A prior occupant had written the word “mezuzah” all over the room. I fell asleep wondering what exactly that meant.

A little past midnight a sergeant woke me up to sign for my property. According to her, the night shift Captain had told her to wait until Monday to inventory everything, but she’d been bored and admitted to wanting to snoop. I didn’t really care, as her nosiness prevented me from having to sleep on sheet metal all weekend. Also, I’d known this officer for years and I knew she was one of the rare ones who actually still possessed a human heart, and I suspected that her claim was really just a cover for her desire to do the right thing. It took me an hour to unpack my belongings and get my new cell in order.

I found myself unable to return to bed.
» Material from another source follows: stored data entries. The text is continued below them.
-- ==== Sys2Proof/Laws/FootListen.lean ====
section
/-! SUPPORT. The footprints of the operations and meanings of Sys2Proof.Machine.Listen. -/
namespace Sys2Proof.Machine

theorem State.setMb_foot (s : State) (n : Nat) (m : MbSt) : Foot 4096 s (State.setMb s n m) := by
  unfold State.setMb
  refine Foot.set_mb rfl ?_
  exact Foot.refl

theorem State.listenPort_foot (s : State) (n : Nat) : Foot 1 s (State.listenPort s n) := by
  unfold State.listenPort
  extract_lets y0_0
  clear_value y0_0
  refine Foot.ite ?_ ?_
  · refine Foot.step (State.put_foot ..) rfl ?_
    exact Foot.refl
  · refine Foot.ite ?_ ?_
    · refine Foot.step (State.put_foot ..) rfl ?_
      exact Foot.refl
    · exact Foot.refl

theorem State.listenCheck_foot (s : State) : Foot 1 s (State.listenCheck s) := by
  unfold State.listenCheck
  refine Foot.each ?_ ?_
  · intro a0_0 a0_1
    refine Foot.step (State.listenPort_foot ..) rfl ?_
    exact Foot.refl
  · exact Foot.refl

end Sys2Proof.Machine
end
Standing up on the bunk, I peered out the window. A-Section looks out on a wall, the back of F-Section on C-Pod. The space was entirely gray and bathed in light. All nights here are nights without stars. Stadium lights stand careful watch over the whole facility, supported by thousands upon thousands of fixtures attached to walls, fences, and posts. 

Sometimes you can make out the moon, but the stars are completely lost in the haze. You have to imagine them: The moon at perigee; Mercury just a few degrees west of the Sun; Venus, Mars, and Jupiter in Libra; Uranus in Pisces. I say you “have” to do this, and I mean this in the sense of a commandment. Some of my friends on the Row think it is strange the way I try to imagine things I will never have direct contact with again: the feel of sand under one’s toes, the breeze on one’s face, the gaze of another not overlaid with suspicion or distaste. They think it is masochistic. I think they are doing a great deal of psychic damage to themselves by choosing to exist only in the carceral world. Who would want to live in a universe without stars? What would that do to a mind?

Just before taking my typewriter out to begin composing some difficult letters, I removed my contraband black marker from one of my hidden arks and wrote a line from Canto III of Dante’s Inferno over the door: Lasciate ogni speranza, voi ch’entrate: Abandon hope, all ye who enter here. It seemed fitting. Dante constructed his version of Hell out of materials from our world. As Schopenhauer noted and all Texas prisoners can affirm, he still managed to make a very proper hell out of it.